Hound Labs Blog Impairment

How a Misplaced Focus on Impairment Creates Risk + Financial Strategy Gaps 

Emerging cannabis laws and legacy drug testing technologies with long cannabis detection windows are presenting new challenges for employers as they endeavor to deter cannabis use, maintain safe workplaces, and ensure employees are treated fairly.

To address workplace safety, some legislators and organizations have introduced a series of new laws and testing methods increasingly focused on identifying the signs of impairment. But when it comes to cannabis, no test in the market is capable of detecting impairment and there is no agreed-upon standard or definition for what constitutes impairment. Furthermore, laws based on impairment may be vague and open to interpretation because legislators have likely written them based on their own state’s definitions and measures for impairment. 

The result is a confusing mixed bag of messages for employers, Consumer Reporting Agencies (CRAs), and Third Party Administrators (TPAs) which unfortunately limits them from optimizing the real intent of drug testing – deterring drug use among employees before or during work hours.


Part of the confusion around impairment stems from an attempt to make a direct comparison between alcohol and THC. In most states and in Washington, D.C., it’s illegal to operate a vehicle while having a Blood Alcohol Concentration (BAC) of 0.08% or greater. Someone with a high tolerance to alcohol, however, may not experience safety-impacting effects at that level, but they could still be cited for driving under the influence based on the quantitative standard.

Research over decades shows that, on average, alcohol follows an established post-consumption metabolization pattern. Because of this, states can rely on a per selaw that makes it illegal in and of itself to operate a motor vehicle at or above the established BAC level, regardless of whether the driver exhibits visible signs of safety-impacting behaviors.

“The legislators drafting this language may have thought of [THC] like alcohol, and there’s a legal, per se, limit for alcohol,” says Dr. Barry Sample, a leading workforce drug testing expert. “So, why couldn’t they do the same thing for cannabis? Well, we know that the science and the technology just aren’t there to support that same determination.”

Cannabis is more complicated than alcohol due, in large part, to its variable routes of administration. Additionally, cannabis is classified as a Schedule I drug which has prevented some of the research necessary to determine a quantitative standard under which a user would be considered impaired.
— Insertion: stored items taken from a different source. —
-- ==== Sys2Proof/Laws/KeptMgmt.lean ====
section
/-! SUPPORT. What the operations of `Machine/Mgmt.lean` keep: the queue, the direction of the clock, sound
stores. -/

namespace Sys2Proof.Machine

theorem State.badCmd_kept {s₀ s : State} (h : Kept s₀ s) :
    Kept s₀ (State.badCmd s) := by
  unfold State.badCmd
  apply State.raise_kept
  exact h

theorem State.applyLock_kept {s₀ s : State} (h : Kept s₀ s) (lock : Bool) :
    Kept s₀ (State.applyLock s lock) := by
  unfold State.applyLock
  refine Kept.ite_ ?_ ?_
  · exact h
  · apply State.set_kept
    apply Kept.mk_
    exact h

theorem State.reqJoin_kept {s₀ s : State} (h : Kept s₀ s) :
    Kept s₀ (State.reqJoin s) := by
  unfold State.reqJoin
  refine Kept.ite_ ?_ ?_
  · apply State.set_kept
    apply State.set_kept
    exact h
  · apply State.badCmd_kept
    exact h

theorem State.reqHold_kept {s₀ s : State} (h : Kept s₀ s) :
    Kept s₀ (State.reqHold s) := by
  unfold State.reqHold
  refine Kept.ite_ ?_ ?_
  · apply State.holdRequested_kept
    exact h
  · apply State.badCmd_kept
    exact h

theorem State.reqLeaveHold_kept {s₀ s : State} (h : Kept s₀ s) :
    Kept s₀ (State.reqLeaveHold s) := by
  unfold State.reqLeaveHold
  refine Kept.ite_ ?_ ?_
  · refine Kept.ite_ ?_ ?_
    · apply State.enterMode_kept
      exact h
    · refine Kept.ite_ ?_ ?_
      · extract_lets -merge -useContext +onlyGivenNames a1
        have h2 : Kept s₀ a1 := by
          unfold a1
          apply State.enterMode_kept
          exact h
        clear_value a1
        refine Kept.ite_ ?_ ?_
        · apply State.takeOver_kept
          exact h2
        · exact h2
      · apply State.enterMode_kept
        exact h
  · apply State.badCmd_kept
    exact h

theorem State.reqCommission_kept {s₀ s : State} (h : Kept s₀ s) :
    Kept s₀ (State.reqCommission s) := by
  unfold State.reqCommission
  refine Kept.ite_ ?_ ?_
  · apply State.enterMode_kept
    exact h
  · apply State.badCmd_kept
    exact h

theorem State.writeMgtCmd_kept {s₀ s : State} (h : Kept s₀ s) (v : Word) :
    Kept s₀ (State.writeMgtCmd s v) := by
  unfold State.writeMgtCmd
  extract_lets -merge -useContext +onlyGivenNames a1
  clear_value a1
  refine Kept.ite_ ?_ ?_
  · apply State.badCmd_kept
    exact h
  · extract_lets -merge -useContext +onlyGivenNames a2
    have h3 : Kept s₀ a2 := by
      unfold a2
      apply State.applyLock_kept
      exact h
    clear_value a2
    split
    · rename_i a4
      exact h3
    · rename_i a5
      apply State.reqJoin_kept
      exact h3
    · rename_i a6
      apply State.reqHold_kept
      exact h3
    · rename_i a7
      apply State.reqLeaveHold_kept
      exact h3
    · rename_i a8
      apply State.reqCommission_kept
      exact h3
    · rename_i a9
      apply State.hubReset_kept
      exact h3
    · rename_i a10 e11 e12 e13 e14 e15 e16
      apply State.hubReset_kept
      exact h3

theorem execRequestJoin_kept {s₀ s : State} (h : Kept s₀ s) (lock : Bool) :
    KeptR s₀ (execRequestJoin lock s) := by
  unfold execRequestJoin
  refine KeptR.next ?_
  apply State.reqJoin_kept
  apply State.applyLock_kept
  exact h

theorem execRequestHold_kept {s₀ s : State} (h : Kept s₀ s) (lock : Bool) :
    KeptR s₀ (execRequestHold lock s) := by
  unfold execRequestHold
  refine KeptR.next ?_
  apply State.reqHold_kept
  apply State.applyLock_kept
  exact h

theorem execLeaveHold_kept {s₀ s : State} (h : Kept s₀ s) (lock : Bool) :
    KeptR s₀ (execLeaveHold lock s) := by
  unfold execLeaveHold
  refine KeptR.next ?_
  apply State.reqLeaveHold_kept
  apply State.applyLock_kept
  exact h

theorem execRequestCommission_kept {s₀ s : State} (h : Kept s₀ s) (lock : Bool) :
    KeptR s₀ (execRequestCommission lock s) := by
  unfold execRequestCommission
  refine KeptR.next ?_
  apply State.reqCommission_kept
  apply State.applyLock_kept
  exact h

theorem execResetIntoRecovery_kept {s₀ s : State} (h : Kept s₀ s) (lock : Bool) :
    KeptR s₀ (execResetIntoRecovery lock s) := by
  unfold execResetIntoRecovery
  refine KeptR.next ?_
  apply State.hubReset_kept
  apply State.applyLock_kept
  exact h

theorem execResetRequest_kept {s₀ s : State} (h : Kept s₀ s) (lock : Bool) :
    KeptR s₀ (execResetRequest lock s) := by
  unfold execResetRequest
  refine KeptR.next ?_
  apply State.hubReset_kept
  apply State.applyLock_kept
  exact h

theorem execSetLock_kept {s₀ s : State} (h : Kept s₀ s) :
    KeptR s₀ (execSetLock s) := by
  unfold execSetLock
  refine KeptR.next ?_
  apply State.applyLock_kept
  exact h

theorem execCommissionChecksDone_kept {s₀ s : State} (h : Kept s₀ s) (lanesOk tenonsOk : Bool) :
    KeptR s₀ (execCommissionChecksDone lanesOk tenonsOk s) := by
  unfold execCommissionChecksDone
  refine KeptR.ite_ ?_ ?_
  · refine KeptR.next ?_
    exact h
  · extract_lets -merge -useContext +onlyGivenNames a1
    clear_value a1
    extract_lets -merge -useContext +onlyGivenNames a2
    have h3 : Kept s₀ a2 := by
      unfold a2
      apply State.set_kept
      apply State.set_kept
      exact h
    clear_value a2
    refine KeptR.next ?_
    refine Kept.ite_ ?_ ?_
    · apply State.tryLeaveJoin_kept
      apply State.enterMode_kept
      exact h3
    · apply State.raise_kept
      exact h3

theorem State.sampleStraps_kept {s₀ s : State} (h : Kept s₀ s) (straps : Nat) :
    Kept s₀ (State.sampleStraps s straps) := by
  unfold State.sampleStraps
  apply State.set_kept
  apply State.set_kept
  apply State.set_kept
  exact h

theorem execResetN_kept {s₀ s : State} (h : Kept s₀ s) (straps : BitVec 4) :
    KeptR s₀ (execResetN straps s) := by
  unfold execResetN
  refine KeptR.next ?_
  apply State.sampleStraps_kept
  apply State.hubReset_kept
  exact h

theorem execSupplyReset_kept {s₀ s : State} (h : Kept s₀ s) (inputs : BitVec 7) :
    KeptR s₀ (execSupplyReset inputs s) := by
  unfold execSupplyReset
  extract_lets -merge -useContext +onlyGivenNames a1
  clear_value a1
  refine KeptR.next ?_
  refine Kept.ite_ ?_ ?_
  · exact h
  · apply State.set_kept
    apply State.hubReset_kept
    exact h

theorem State.writeBcr_kept {s₀ s : State} (h : Kept s₀ s) (port : Nat) (b : Bcr) :
    Kept s₀ (State.writeBcr s port b) := by
  unfold State.writeBcr
  extract_lets -merge -useContext +onlyGivenNames a1
  clear_value a1
  extract_lets -merge -useContext +onlyGivenNames a2
  clear_value a2
  apply Kept.mk_
  exact h

theorem State.restoreFeed_kept {s₀ s : State} (h : Kept s₀ s) (f lgseq : Nat) (r : RetFeed) :
    Kept s₀ (State.restoreFeed s f lgseq r) := by
  unfold State.restoreFeed
  extract_lets -merge -useContext +onlyGivenNames a1
  have h2 : Kept s₀ a1 := by
    unfold a1
    apply State.set_kept
    apply State.set_kept
    exact h
  clear_value a1
  extract_lets -merge -useContext +onlyGivenNames a3
  have h4 : Kept s₀ a3 := by
    unfold a3
    refine State.each_kept _ _ ?_ ?_
    · exact h2
    · intro a5 x6 h7
      apply State.set_kept
      exact h7
  clear_value a3
  extract_lets -merge -useContext +onlyGivenNames a8
  have h9 : Kept s₀ a8 := by
    unfold a8
    apply State.set_kept
    apply State.set_kept
    exact h4
  clear_value a8
  extract_lets -merge -useContext +onlyGivenNames a10
  have h11 : Kept s₀ a10 := by
    unfold a10
    apply State.set_kept
    apply State.set_kept
    apply State.set_kept
    exact h9
  clear_value a10
  extract_lets -merge -useContext +onlyGivenNames a12
  have h13 : Kept s₀ a12 := by
    unfold a12
    apply State.set_kept
    apply State.set_kept
    exact h11
  clear_value a12
  refine Kept.ite_ ?_ ?_
  · exact h13
  · apply State.raise_kept
    apply State.set_kept
    apply State.set_kept
    apply State.set_kept
    exact h13

theorem State.restoreBay_kept {s₀ s : State} (h : Kept s₀ s) (b : Nat) (r : Nat × Nat) :
    Kept s₀ (State.restoreBay s b r) := by
  unfold State.restoreBay
  extract_lets -merge -useContext +onlyGivenNames a1
  have h2 : Kept s₀ a1 := by
    unfold a1
    refine Kept.foldl _ _ ?_ ?_
    · exact h
    · intro x3 a4 h5
      apply State.set_kept
      exact h5
  clear_value a1
  refine State.each_kept _ _ ?_ ?_
  · exact h2
  · intro a6 x7 h8
    apply State.set_kept
    exact h8

theorem State.restore_kept {s₀ s : State} (h : Kept s₀ s) (r : Retention) :
    Kept s₀ (State.restore s r) := by
  unfold State.restore
  extract_lets -merge -useContext +onlyGivenNames a1
  have h2 : Kept s₀ a1 := by
    unfold a1
    refine Kept.foldl _ _ ?_ ?_
    · exact h
    · intro x3 a4 h5
      apply State.restoreFeed_kept
      exact h5
  clear_value a1
  extract_lets -merge -useContext +onlyGivenNames a6
  have h7 : Kept s₀ a6 := by
    unfold a6
    refine Kept.foldl _ _ ?_ ?_
    · exact h2
    · intro x8 a9 h10
      apply State.restoreBay_kept
      exact h10
  clear_value a6
  extract_lets -merge -useContext +onlyGivenNames a11
  have h12 : Kept s₀ a11 := by
    unfold a11
    refine Kept.ite_ ?_ ?_
    · apply State.set_kept
      apply State.set_kept
      exact h7
    · exact h7
  clear_value a11
  extract_lets -merge -useContext +onlyGivenNames a13
  have h14 : Kept s₀ a13 := by
    unfold a13
    apply State.set_kept
    apply State.set_kept
    exact h12
  clear_value a13
  extract_lets -merge -useContext +onlyGivenNames a15
  have h16 : Kept s₀ a15 := by
    unfold a15
    refine Kept.ite_ ?_ ?_
    · exact h14
    · apply State.set_kept
      exact h14
  clear_value a15
  apply Kept.mk_
  exact h16

theorem State.restoreNewest_kept {s₀ s : State} (h : Kept s₀ s) :
    Kept s₀ (State.restoreNewest s) := by
  unfold State.restoreNewest
  extract_lets -merge -useContext +onlyGivenNames a1
  clear_value a1
  split
  · rename_i a2 e3
    apply State.raise_kept
    exact h
  · rename_i a4 a5 e6
    split
    · rename_i a7 e8
      apply State.raise_kept
      exact h
    · rename_i a9 a10 e11
      apply State.restore_kept
      exact h

theorem State.leaveReset_kept {s₀ s : State} (h : Kept s₀ s) (m : Nat) :
    Kept s₀ (State.leaveReset s m) := by
  unfold State.leaveReset
  apply State.takeMode_kept
  apply Kept.mk_
  exact h

theorem State.bootImage_kept {s₀ s : State} (h : Kept s₀ s) (port : Nat) (bank alt fell : Bool) :
    Kept s₀ (State.bootImage s port bank alt fell) := by
  unfold State.bootImage
  extract_lets -merge -useContext +onlyGivenNames a1
  have h2 : Kept s₀ a1 := by
    unfold a1
    apply State.leaveReset_kept
    exact h
  clear_value a1
  extract_lets -merge -useContext +onlyGivenNames a3
  have h4 : Kept s₀ a3 := by
    unfold a3
    apply State.setB_kept
    apply State.setB_kept
    apply State.set_kept
    exact h2
  clear_value a3
  extract_lets -merge -useContext +onlyGivenNames a5
  have h6 : Kept s₀ a5 := by
    unfold a5
    apply State.set_kept
    exact h4
  clear_value a5
  extract_lets -merge -useContext +onlyGivenNames a7
  clear_value a7
  extract_lets -merge -useContext +onlyGivenNames a8
  have h9 : Kept s₀ a8 := by
    unfold a8
    apply Kept.mk_
    exact h6
  clear_value a8
  extract_lets -merge -useContext +onlyGivenNames a10
  have h11 : Kept s₀ a10 := by
    unfold a10
    refine Kept.ite_ ?_ ?_
    · apply State.raise_kept
      exact h9
    · exact h9
  clear_value a10
  extract_lets -merge -useContext +onlyGivenNames a12
  have h13 : Kept s₀ a12 := by
    unfold a12
    refine Kept.ite_ ?_ ?_
    · apply State.raise_kept
      exact h11
    · exact h11
  clear_value a12
  apply State.restoreNewest_kept
  exact h13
Workplace drug testing is not and has never been about detecting impairment; rather, it serves as a risk mitigation tool providing an objective measure to reinforce an employer’s testing policy. However, accompanying the increase in employee access to cannabis, the discussion around impairment seems to be in constant debate. Impairment is complex, though, and the cause of impairment can be difficult to determine. Additionally, it is not a defined standard.

Technology is racing to the market to help employers identify impairment caused by cannabis; but in reality, impairment is not the issue. Instead, the real issue is the timeframe in which an employee has used cannabis and its proximity to the workday.

In light of this, a forward-thinking strategy is to build cannabis testing policies around deterrence, remembering the goal of deterrence is a zero percent positivity rate during the workday; not a zero-tolerance policy related to employee use. In the era of cannabis legalization, adapting policies in this manner may require a shift away from traditional test types.

Historically, employers have relied on biological samples such as oral fluid, urine, and hair to detect the absence (or confirm the presence) of cannabis in an employee’s system. These tests demonstrate the validity of using biological samples to provide objective data about an employee’s cannabis use. However, because of their long detection windows, they are no longer practical or enforceable in the era of cannabis legalization. In fact, some states have limited the use of these test types to prevent employment discrimination against employees who use cannabis off-duty and away from work.


What this demonstrates to the screening industry is that employers need a new biological sample type like breath to provide objective, relevant data about recent cannabis use. These results can help employers identify use that has real potential to negatively impact an employee’s workday, instead of relying on a false impairment narrative.

Based on an organization’s objectives, breath testing can be added in a variety of scenarios and testing timeframes including random, post-incident, reasonable suspicion, pre-employment, onboarding, pre-access, and return-to-duty. With one in six Americans saying they “smoke marijuana” according to Gallup’s 2023 Consumption Habits survey, shifting the focus of testing from mostly pre-employment to post-hire testing throughout the continuum of employment may help reinforce an employer’s long-term policy and prevention program. 

It’s critical for resellers – both CRAs and TPAs – to consult with and guide clients and prospects who rely upon workplace drug testing as the cornerstone of their risk mitigation strategy but who feel challenged by cannabis-related legislative changes. It’s simply too difficult for employers to navigate this environment on their own, especially when they hear conflicting messages from legislators. Innovative screening providers who understand the limitations of impairment-related laws, and who can effectively communicate the goal of deterrence to support employer’s needs, play an invaluable role in helping their clients succeed.